Our new approach shows that a potential subtype exists in our Mexican-American MDD sample. We have confirmed that there were no blood relatives between those Mexican-American individuals.29 Therefore, the identification of subgroups in the cluster trees was not due to genetic relatedness. Supplementary Table S1 also summarizes descriptive statistics of gender, age, HAM-D scores and educational levels for the identified subgroup of 41 MDD cases. There are 150 males and 249 females (sex ratio of 60.2%) in our Mexican-American cohort with an average age of 39.2 years with s.d. 11.5. In the latent MDD subgroup, there are 41 subjects (15 males and 26 females) with the sex ratio of 57.7% and an average age of 38.9 years with s.d. 10.3. Therefore, this latent MDD subgroup was not associated with gender or age.

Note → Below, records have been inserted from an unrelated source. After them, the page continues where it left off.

/-! The save (R353) -/

/-- R353: whether a byte of a reservation is saved: its 16 KiB range is in the union of the masks of the groups' last PREHs; all are
where a group has executed none, or in full. -/
def keptByte (masks : List (Option (BitVec 16))) (full : Bool) (off : Nat) : Bool :=
  full || masks.any (·.isNone) || masks.any fun m => (m.getD 0).getLsbD (off / 16384)
/-- Entries of a memory in a range of keys that are kept, by their distance from its start. -/
def cutCells {α : Type} (m : KMap α) (lo n : Nat) (keep : Nat → Bool) : KMap α :=
  (m.filter fun e => decide (lo ≤ e.1 ∧ e.1 < lo + n) && keep (e.1 - lo)).map fun e => (e.1 - lo, e.2)
/-- The slots of a core that groups of a team have claimed (R170). -/
def State.claims (s : State) (core team : Nat) : KMap Nat :=
  (s.core core).slots.filterMap fun x => match x.2 with | .claimed g => if (s.group g).team = team then some (x.1, g) else none | _ => none
/-- R353: what a save keeps of a team beside its groups. -/
def State.imageOf (s : State) (n : Nat) (full : Bool) : TeamImage :=
  let t := s.team n
  let core := t.coreKey
  let base := scrKey core t.base
  let keep := keptByte ((s.groupsOf n).map (·.2.preh)) full
  let claims := s.claims core n
  let claimed := fun (a : Nat) => claims.any fun c => c.1 == a / 2304
  ⟨cutCells s.scratch base t.size keep, cutCells s.opmem (opKey core 0) 294912 claimed, claims, (s.core core).cbs.filter fun c => c.2.team == n,
    s.sramErr.filterMap fun (e : Nat × Nat) =>
      if e.1 = 1 ∧ base ≤ e.2 ∧ e.2 < base + t.size ∧ keep (e.2 - base) then some (1, e.2 - base)
      else if e.1 = 3 ∧ opKey core 0 ≤ e.2 ∧ e.2 < opKey core 294912 ∧ claimed (e.2 - opKey core 0) then some (3, e.2 - opKey core 0)
      else none⟩
/-- A fragment as its save leaves it, at its first unissued chain group (R354): a watch is dropped (R163, R352). -/
def Frag.laidBy (f : Frag) : Frag :=
  { f with resident := false, turn := 0, served := 0, pc := f.rpc, pfx := none, held := false, state := match f.state with | .waitw k v a g _ => .waitw k v a g true | .waitAway k va _ => .waitAway k va (some (0, 0, false)) | x => x }
/-- R352: queues and lists without given fragments. -/
def State.unlist (s : State) (out : Nat → Bool) : State :=
  { s with
    cores := s.cores.map fun (c : Nat × Core) => (c.1, ({ c.2 with
      waits := c.2.waits.filter fun n => !out n, egress := c.2.egress.filter fun p => !out p.frag, lines := c.2.lines.filter fun l => !out l.frag } : Core))
    homes := s.homes.map fun (h : Nat × HomeSt) => (h.1, { h.2 with inbound := h.2.inbound.filter fun e => !out e.1 }) }
/-- R204, R308: the commands of a team leave the queues of their engines, with their positions. -/
def State.unqueue (s : State) (team : Nat) : State :=
  let mine := fun (n : Nat) => (s.cmd n).team == team
  { s with
    cores := s.cores.map fun (c : Nat × Core) => (c.1, { c.2 with copyQ := c.2.copyQ.filter fun n => !mine n })
    homes := s.homes.map fun (h : Nat × HomeSt) => (h.1, { h.2 with
      caravanQ := h.2.caravanQ.filter fun n => !mine n, bobbinQ := h.2.bobbinQ.filter fun g => (s.group g).team != team }) }
/-- R170, R212, R311: what a team held on its core is released. -/
def State.vacate (s : State) (n : Nat) : State :=
  let t := s.team n
  let core := t.coreKey
  let base := scrKey core t.base
  let claims := s.claims core n
  let inScr := fun (k : Nat) => decide (base ≤ k ∧ k < base + t.size)
  let inOp := fun (k : Nat) => decide (opKey core 0 ≤ k ∧ k < opKey core 294912) && claims.any fun c => c.1 == (k - opKey core 0) / 2304
  let c := s.core core
  ({ s with
    scratch := s.scratch.filter fun e => !inScr e.1
    opmem := s.opmem.filter fun e => !inOp e.1
    sramErr := s.sramErr.filter fun e => !(e.1 == 1 && inScr e.2) && !(e.1 == 3 && inOp e.2) } : State).setCore core
      { c with slots := c.slots.filter fun x => !claims.any fun y => y.1 == x.1, cbs := c.cbs.filter fun x => x.2.team != n }
/-- R214, R353: dirty bytes of a team's mapped lines are written back, and its lines are to be filled again. -/
def State.flushMaps (s : State) (n : Nat) : State :=
  let group := ((s.groupsOf n).head?.map (·.1)).getD 0
  let s := (s.team n).maps.foldl (fun s e => s.writeBack n e.1 (fun _ => true) 0 group 0 []) s
  s.setTeam n { s.team n with maps := (s.team n).maps.map fun (e : Nat × MapEnt) => (e.1, { e.2 with filled := [], dirty := [] }), fills := [] }
/-- R322, R352: a grid whose teams are all saved holds no lease. -/
def State.freeSaved (s : State) (grid : Nat) : State :=
  let g := s.grid grid
  if !g.formation && (s.teamsOf grid).all fun t => t.2.saved then s.dropLeases g else s
/-- R352, R353: the save of a team. -/
def State.saveTeam (s : State) (n : Nat) (full : Bool) : State :=
  let s := s.flushMaps n
  let image := s.imageOf n full
  let fs := (s.teamFrags n).map (·.1)
  let s := fs.foldl (fun s k => (s.release k).setFrag k ((s.release k).frag k).laidBy) s
  let s := ((s.unlist fun k => fs.contains k).unqueue n).vacate n
  (s.setTeam n { s.team n with saved := true, image := image }).freeSaved (s.team n).grid
/-- R352: a team that can be saved is. -/
def State.trySave (s : State) (n : Nat) : State :=
  let t := s.team n
  if s.holdsCore t && (s.grid t.grid).preempted.isSome && s.saveReady n false then s.saveTeam n false else s

/-! PREH (R111, R164) -/

/-- R95: a fragment's liveness entry by its index. -/
def State.liveEntry (s : State) (n i : Nat) : Option Live :=
  let f := s.frag n
  let r := (s.group f.group).rights
  match s.segOf r.part r.asid f.pc with
  | some seg => if i < min (fld seg 128 32) 4096 then s.liveAt seg i else none
  | none => none
/-- R111: what a liveness entry does not name becomes zero, exact and unpoisoned. -/
def Regs.applyLive (r : Regs) (L : Live) : Regs :=
  { r with
    v := r.v.filter fun e => decide (r.wbV.toNat ≤ e.1 ∧ e.1 < r.wbV.toNat + 64) && L.vmap.getLsbD (e.1 - r.wbV.toNat)
    s := r.s.filter fun e => decide (r.wbS.toNat ≤ e.1 ∧ e.1 < r.wbS.toNat + 61) && L.smap.getLsbD (e.1 - r.wbS.toNat)
    m := Vector.ofFn fun k : Fin 8 => if k.val = 0 ∨ L.m.getLsbD k.val then r.m[k] else 0x0#96 }
/-- R164, R352: the fragment at issue is saved at its PREH: it gives up its residency, and its team is saved when it is the last. -/
def State.savePoint (s : State) : State :=
  let f := s.f
  ((s.setF { f with pc := f.pc + 4, grp := none, pfx := none, held := false, counted := false, chain := false, park := false }).release s.cur).trySave (s.group f.group).team
/-- R164: PREH. -/
def execPreh (n : BitVec 12) (b : RegNum) (s : State) : Host.Outcome State Fault Refusal :=
  finish s (match s.liveEntry s.cur n.toNat with
    | none => .fault (faultOf 0x01#8)
    | some L => s.clean [.s b]
      (let s1 := (s.modRegs fun r => r.applyLive L).setG { s.g with preh := some ((s.sv b).setWidth 16) }
       if s.f.trap.isSome ∨ s.t.alive = false ∨ (s.grid s.t.grid).preempted = none then .done s1
       else parkThen s1 fun s2 =>
        let s3 := (s2.modRegs fun r => r.applyLive L).drainFrag s2.cur
        if s3.released s3.cur true then .away s3.savePoint else .hold s3))

/-! The scheduler -/

/-- R352: the grids of a request: a host grid with its descendants, or every grid of the partition. -/
def State.preemptSet (s : State) (part grid : Nat) : List Nat :=
  (s.grids.filter fun e => e.2.alive && e.2.part == part && (e.2.dispatched || e.2.formation) && !e.2.stopped && !(s.part part).shadow.contains e.1 &&
    (grid == 0 || ((s.grid grid).parent.isNone && s.descends 11 e.1 grid))).map (·.1)
/-- The live teams of grids. -/
def State.teamsIn (s : State) (ks : List Nat) : List Nat := (s.teams.filter fun t => s.holdsCore t.2 && ks.contains t.2.grid).map (·.1)
/-- R204: the walks that groups of grids have begun stop, whether or not the group has retired, each forming the group it has begun. -/
def State.haltWalks (s : State) (ks : List Nat) : State :=
  let gs := (s.groups.filter fun g => g.2.bob.state == .running && g.2.bob.cmd.any fun c => ks.contains c.byGrid).map (·.1)
  gs.foldl (fun s gn => match (s.group gn).bob.cmd with
    | some c => if c.pend = [] then s else (s.formGroup gn c).1.setBobCmd gn (s.formGroup gn c).2
    | none => s) s
/-- R322: a lease-table entry whose revocation is requested. -/
def State.revoke (s : State) (part : Nat) (ks : List Nat) : State :=
  let ids := ks.map fun k => (s.grid k).gridid.toNat
  { s with leases := s.leases.map fun (e : Nat × BitVec 256) =>
      (e.1, if e.1 / 4096 = part ∧ e.2.getLsbD 224 ∧ ids.contains (fld e.2 228 28) then e.2 ||| BitVec.twoPow 256 225 else e.2) }
/-- R352: PREEMPT_REQUEST. A descendant with no team placed has nothing to save: its pending launch, or the groups formed for it, wait with the team
that made them (R298, R204). -/
def execPreemptRequest (part grid : Nat) (s : State) : Host.Outcome State Fault Refusal :=
  let s1 := s.haltWalks (s.preemptSet part grid)
  let ks := s1.preemptSet part grid
  let s2 := { s1 with grids := s1.grids.map fun (e : Nat × Grid) =>
    (e.1, if ks.contains e.1 ∧ e.2.preempted = none ∧ s1.teamsIn [e.1] ≠ [] then { e.2 with preempted := some s1.clock } else e.2) }
  let s3 := s2.revoke part ks
  let ts := s3.teamsIn ks
  let fs := (ts.flatMap fun t => s3.teamFrags t).filter fun e => e.2.waits
  let s4 := { s3 with cores := s3.cores.map fun (c : Nat × Core) => (c.1, { c.2 with waits := c.2.waits.filter fun n => !fs.any fun e => e.1 == n }) }
  let s5 := fs.foldl (fun s e => s.drainFrag e.1) s4
  .next (if ks = [] then s else ts.foldl State.trySave s5)
/-- R354: whether a request is 50 µs old with a team that is not saved. -/
def State.overdue (s : State) (part : Nat) (e : Nat × Grid) : Bool :=
  e.2.alive && e.2.part == part && (match e.2.preempted with | some t => lasts (s.clock - t) 50000 | none => false) && !(s.teamsIn [e.1]).isEmpty
/-- R354: PREEMPT_ESCALATION: the grids are frozen, and each team is saved once its outstanding work is done. -/
def execPreemptEscalation (part : Nat) (s : State) : Host.Outcome State Fault Refusal :=
  let ks := (s.grids.filter (s.overdue part)).map (·.1)
  let p := s.part part
  let s1 := s.setPart part { p with held := p.held ++ ks.filter fun k => !p.held.contains k }
  let ts := s1.teamsIn ks
  let s2 := (ts.flatMap fun t => s1.teamFrags t).foldl (fun s e => s.drainFrag e.1) s1
  let s3 := ts.foldl (fun s t => if (s.teamFrags t).all fun e => s.stands e.1 then s.trySave t else if s.saveReady t true then s.saveTeam t true else s) s2
  .next (if ks = [] then s else s3.setPart part { s3.part part with held := (s3.part part).held.filter fun k => !(s3.teamsIn [k]).isEmpty })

Table 2 contains the statistical results of HAM-D 21 items for the MDD latent subtype group and the remainder group of MDD patients. Although false discovery rate did not identify significant results, the original t-tests showed potential significant symptom differences between two groups—insomnia middle (decreased), anxiety (increased), depersonalization and derealisation (decreased), and paranoid symptoms (decreased).

Table 2
The statistical analysis on HAM-D scores for the group of MDD patients in the identified subtype and the group of MDD patients not in the identified subtype


In this study, we developed a computational strategy to identify MDD subtypes based on SNP genotyping data using Hamming distance and cluster analysis. The results in cluster trees indicate that a significant latent subtype exists in the Mexican-American MDD group. The individuals in the hidden subtype have increased common genetic substrates related to MDD and they may also have more anxiety, and less middle insomnia, depersonalization, derealisation and paranoid symptoms.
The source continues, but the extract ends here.